気ままな本棚たちは収まりが良かったのかどっしりと腰を据えてしまい、元の道には戻れそうもない。
しばらく、といってもほんの1分。
若奈はポンと手を合わせる。
「よし、進んじゃいますか」
戻れないなら進んでしまおう。
遭難者がやってはいけないことである。
もっともここは山奥でも樹海の奥地でもないのだが。
常識も通じず、ありえない事も起こる不思議な図書館。
ある意味では普通の遭難よりもタチが悪い。
いつの間にか、図書館は再び内装を変えていた。
柱には蔦が巻きついたような意匠が施され、シャンデリアの代わりに木製のランタンが等間隔で吊るされている。

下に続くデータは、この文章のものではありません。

-- ==== Sys2Proof/Laws/KeepMemory.lean ====
section
/-! SUPPORT. What the functions of Machine/Memory.lean keep: one lemma each, for every predicate on states that
is stable under changes of the parts the function can reach. -/

namespace Sys2Proof.Machine

variable {P : State → Prop} {s : State}

@[simp ↓] theorem retireChan_holds (hcfe : Stable P .cfe) (hcat : Stable P .cat) (hpods : Stable P .pods) (hgau : Stable P .gau) (hstk : Stable P .stk) (hmsc : Stable P .msc) (hcru : Stable P .cru) (hod : Stable P .od) (hscratch : Stable P .scratch) (htiles : Stable P .tiles) (hmq : Stable P .mq) (hev : Stable P .ev) (a0) (a1) (hs : Holds P s) : Holds P (retireChan a0 a1 s) := by
  unfold retireChan
  simp +contextual (maxDischargeDepth := 99) [*]

@[simp ↓] theorem chanDown_holds (hcfe : Stable P .cfe) (hcat : Stable P .cat) (hpods : Stable P .pods) (hgau : Stable P .gau) (hstk : Stable P .stk) (hmss : Stable P .mss) (hmsc : Stable P .msc) (hcru : Stable P .cru) (hod : Stable P .od) (hscratch : Stable P .scratch) (htiles : Stable P .tiles) (hmq : Stable P .mq) (hev : Stable P .ev) (a0) (a1) (hs : Holds P s) : Holds P (chanDown a0 a1 s) := by
  unfold chanDown
  simp +contextual (maxDischargeDepth := 99) [*]

@[simp ↓] theorem setTemp_holds (hod : Stable P .od) (a0) (a1) (hs : Holds P s) : Holds P (setTemp a0 a1 s) := by
  unfold setTemp
  simp +contextual (maxDischargeDepth := 99) [*]

@[simp ↓] theorem requestRetrain_holds (hmss : Stable P .mss) (a0) (a1) (hs : Holds P s) : Holds P (requestRetrain a0 a1 s) := by
  unfold requestRetrain
  simp +contextual (maxDischargeDepth := 99) [*]

@[simp ↓] theorem doTempRead_holds (hmss : Stable P .mss) (hod : Stable P .od) (hev : Stable P .ev) (a0) (a1) (hs : Holds P s) : Holds P (doTempRead a0 a1 s) := by
  unfold doTempRead
  (repeat' split) <;> simp +contextual (maxDischargeDepth := 99) [*]

@[simp ↓] theorem execTempRead_holds (hmss : Stable P .mss) (hod : Stable P .od) (hev : Stable P .ev) (a0) (a1) (hs : Holds P s) : HoldsR P (execTempRead a0 a1 s) := by
  unfold execTempRead
  refine HoldsR.next ?_
  simp +contextual (maxDischargeDepth := 99) [*]

@[simp ↓] theorem applyThrottle_holds (hod : Stable P .od) (hev : Stable P .ev) (hs : Holds P s) : Holds P (applyThrottle s) := by
  unfold applyThrottle
  simp +contextual (maxDischargeDepth := 99) [*]

@[simp ↓] theorem crcRetries_holds (hmss : Stable P .mss) (hod : Stable P .od) (a0) (a1) (hs : Holds P s) : Holds P (crcRetries a0 a1 s) := by
  unfold crcRetries
  simp +contextual (maxDischargeDepth := 99) [*]

@[simp ↓] theorem retrainWrite_holds (hmss : Stable P .mss) (a0) (hs : Holds P s) : HoldsO P (retrainWrite a0 s) := by
  unfold retrainWrite
  (repeat' split) <;> simp +contextual (maxDischargeDepth := 99) [*]

@[simp ↓] theorem execMssRetrain_holds (hmss : Stable P .mss) (hcru : Stable P .cru) (hout : Stable P .out) (a0) (a1) (hs : Holds P s) : HoldsR P (execMssRetrain a0 a1 s) := by
  unfold execMssRetrain
  refine HoldsR.next ?_
  simp +contextual (maxDischargeDepth := 99) [*]

@[simp ↓] theorem retrainDone_holds (hcfe : Stable P .cfe) (hcat : Stable P .cat) (hpods : Stable P .pods) (hgau : Stable P .gau) (hstk : Stable P .stk) (hmss : Stable P .mss) (hmsc : Stable P .msc) (hcru : Stable P .cru) (hod : Stable P .od) (hscratch : Stable P .scratch) (htiles : Stable P .tiles) (hmq : Stable P .mq) (hev : Stable P .ev) (a0) (a1) (a2) (hs : Holds P s) : Holds P (retrainDone a0 a1 a2 s) := by
  unfold retrainDone
  simp +contextual (maxDischargeDepth := 99) [*]

@[simp ↓] theorem doChannelRetrain_holds (hcfe : Stable P .cfe) (hcat : Stable P .cat) (hpods : Stable P .pods) (hgau : Stable P .gau) (hstk : Stable P .stk) (hmss : Stable P .mss) (hmsc : Stable P .msc) (hcru : Stable P .cru) (hod : Stable P .od) (hscratch : Stable P .scratch) (htiles : Stable P .tiles) (hmq : Stable P .mq) (hev : Stable P .ev) (a0) (a1) (hs : Holds P s) : Holds P (doChannelRetrain a0 a1 s) := by
  unfold doChannelRetrain
  (repeat' split) <;> simp +contextual (maxDischargeDepth := 99) [*]

@[simp ↓] theorem execChannelRetrain_holds (hcfe : Stable P .cfe) (hcat : Stable P .cat) (hpods : Stable P .pods) (hgau : Stable P .gau) (hstk : Stable P .stk) (hmss : Stable P .mss) (hmsc : Stable P .msc) (hcru : Stable P .cru) (hod : Stable P .od) (hscratch : Stable P .scratch) (htiles : Stable P .tiles) (hmq : Stable P .mq) (hev : Stable P .ev) (a0) (a1) (hs : Holds P s) : HoldsR P (execChannelRetrain a0 a1 s) := by
  unfold execChannelRetrain
  refine HoldsR.next ?_
  simp +contextual (maxDischargeDepth := 99) [*]

@[simp ↓] theorem doRetrainTimeout_holds (hcfe : Stable P .cfe) (hcat : Stable P .cat) (hpods : Stable P .pods) (hgau : Stable P .gau) (hstk : Stable P .stk) (hmss : Stable P .mss) (hmsc : Stable P .msc) (hcru : Stable P .cru) (hod : Stable P .od) (hscratch : Stable P .scratch) (htiles : Stable P .tiles) (hmq : Stable P .mq) (hev : Stable P .ev) (hs : Holds P s) : Holds P (doRetrainTimeout s) := by
  unfold doRetrainTimeout
  (repeat' split) <;> simp +contextual (maxDischargeDepth := 99) [*]

@[simp ↓] theorem execRetrainTimeout_holds (hcfe : Stable P .cfe) (hcat : Stable P .cat) (hpods : Stable P .pods) (hgau : Stable P .gau) (hstk : Stable P .stk) (hmss : Stable P .mss) (hmsc : Stable P .msc) (hcru : Stable P .cru) (hod : Stable P .od) (hscratch : Stable P .scratch) (htiles : Stable P .tiles) (hmq : Stable P .mq) (hev : Stable P .ev) (hs : Holds P s) : HoldsR P (execRetrainTimeout s) := by
  unfold execRetrainTimeout
  refine HoldsR.next ?_
  simp +contextual (maxDischargeDepth := 99) [*]

@[simp ↓] theorem chanUe_holds (hcfe : Stable P .cfe) (hcat : Stable P .cat) (hpods : Stable P .pods) (hgau : Stable P .gau) (hstk : Stable P .stk) (hmss : Stable P .mss) (hmsc : Stable P .msc) (hcru : Stable P .cru) (hod : Stable P .od) (hscratch : Stable P .scratch) (htiles : Stable P .tiles) (hmq : Stable P .mq) (hev : Stable P .ev) (a0) (hs : Holds P s) : Holds P (chanUe a0 s) := by
  unfold chanUe
  simp +contextual (maxDischargeDepth := 99) [*]

@[simp ↓] theorem atomError_holds (hcfe : Stable P .cfe) (hcat : Stable P .cat) (hpods : Stable P .pods) (hgau : Stable P .gau) (hstk : Stable P .stk) (hmss : Stable P .mss) (hmsc : Stable P .msc) (hcru : Stable P .cru) (hod : Stable P .od) (hscratch : Stable P .scratch) (htiles : Stable P .tiles) (hmq : Stable P .mq) (hev : Stable P .ev) (a0) (a1) (a2) (hs : Holds P s) : HoldsF P (atomError a0 a1 a2 s) := by
  unfold atomError
  (repeat' split) <;> simp +contextual (maxDischargeDepth := 99) [*]

@[simp ↓] theorem doScrubStep_holds (hcfe : Stable P .cfe) (hcat : Stable P .cat) (hpods : Stable P .pods) (hgau : Stable P .gau) (hstk : Stable P .stk) (hmss : Stable P .mss) (hmsc : Stable P .msc) (hcru : Stable P .cru) (hod : Stable P .od) (hscratch : Stable P .scratch) (htiles : Stable P .tiles) (hmq : Stable P .mq) (hev : Stable P .ev) (a0) (a1) (hs : Holds P s) : Holds P (doScrubStep a0 a1 s) := by
  unfold doScrubStep
  simp +contextual (maxDischargeDepth := 99) [*]

@[simp ↓] theorem execScrubStep_holds (hcfe : Stable P .cfe) (hcat : Stable P .cat) (hpods : Stable P .pods) (hgau : Stable P .gau) (hstk : Stable P .stk) (hmss : Stable P .mss) (hmsc : Stable P .msc) (hcru : Stable P .cru) (hod : Stable P .od) (hscratch : Stable P .scratch) (htiles : Stable P .tiles) (hmq : Stable P .mq) (hev : Stable P .ev) (a0) (a1) (hs : Holds P s) : HoldsR P (execScrubStep a0 a1 s) := by
  unfold execScrubStep
  refine HoldsR.next ?_
  simp +contextual (maxDischargeDepth := 99) [*]

@[simp ↓] theorem emptySlices_holds (hpods : Stable P .pods) (hs : Holds P s) : Holds P (emptySlices s) := by
  unfold emptySlices
  simp +contextual (maxDischargeDepth := 99) [*]

@[simp ↓] theorem doOverwrite_holds (hcat : Stable P .cat) (hpods : Stable P .pods) (hmss : Stable P .mss) (hupu : Stable P .upu) (hod : Stable P .od) (hgddr : Stable P .gddr) (hs : Holds P s) : Holds P (doOverwrite s) := by
  unfold doOverwrite
  split
  · extract_lets g on n s1 s2 s3 s4
    have h1 : Holds P s1 := by simp only [s1]; simp +contextual (maxDischargeDepth := 99) [*]
    have h2 : Holds P s2 := by simp only [s2]; simp +contextual (maxDischargeDepth := 99) [*]
    have h3 : Holds P s3 := by simp only [s3]; simp +contextual (maxDischargeDepth := 99) [*]
    have h4 : Holds P s4 := by simp only [s4]; simp +contextual (maxDischargeDepth := 99) [*]
    have h5 : Holds P (onMem (fun m => { m with gddr := [] }) s4) := hgddr (fun _ => []) _ (fun _ _ => rfl) h4
    simp +contextual (maxDischargeDepth := 99) [*]
  · exact hs

@[simp ↓] theorem execOverwrite_holds (hcat : Stable P .cat) (hpods : Stable P .pods) (hmss : Stable P .mss) (hupu : Stable P .upu) (hod : Stable P .od) (hgddr : Stable P .gddr) (hs : Holds P s) : HoldsR P (execOverwrite s) := by
  unfold execOverwrite
  refine HoldsR.next ?_
  simp +contextual (maxDischargeDepth := 99) [*]

@[simp ↓] theorem overwriteEnd_holds (hmss : Stable P .mss) (hev : Stable P .ev) (a0) (hs : Holds P s) : Holds P (overwriteEnd a0 s) := by
  unfold overwriteEnd
  simp +contextual (maxDischargeDepth := 99) [*]

end Sys2Proof.Machine
end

磨かれたように綺麗な床は継ぎ目のない、木目の揃った樹木で出来ていた。
まるで若奈が一歩踏み出すのを待っていたように、ゴシック調と木造が融和している場所に彼女は立っていた。
シャンデリアの煌びやかな灯りを背に、若奈は落ち着いた光を放つランタンの通路を進んでいく。
桜井若奈はそうと決めても真っ直ぐな子なのだ。
先程までとはほんの少し違う足音を響かせながら、若奈は図書館の通路を進んでいく。
とりあえず、目的地は未定で。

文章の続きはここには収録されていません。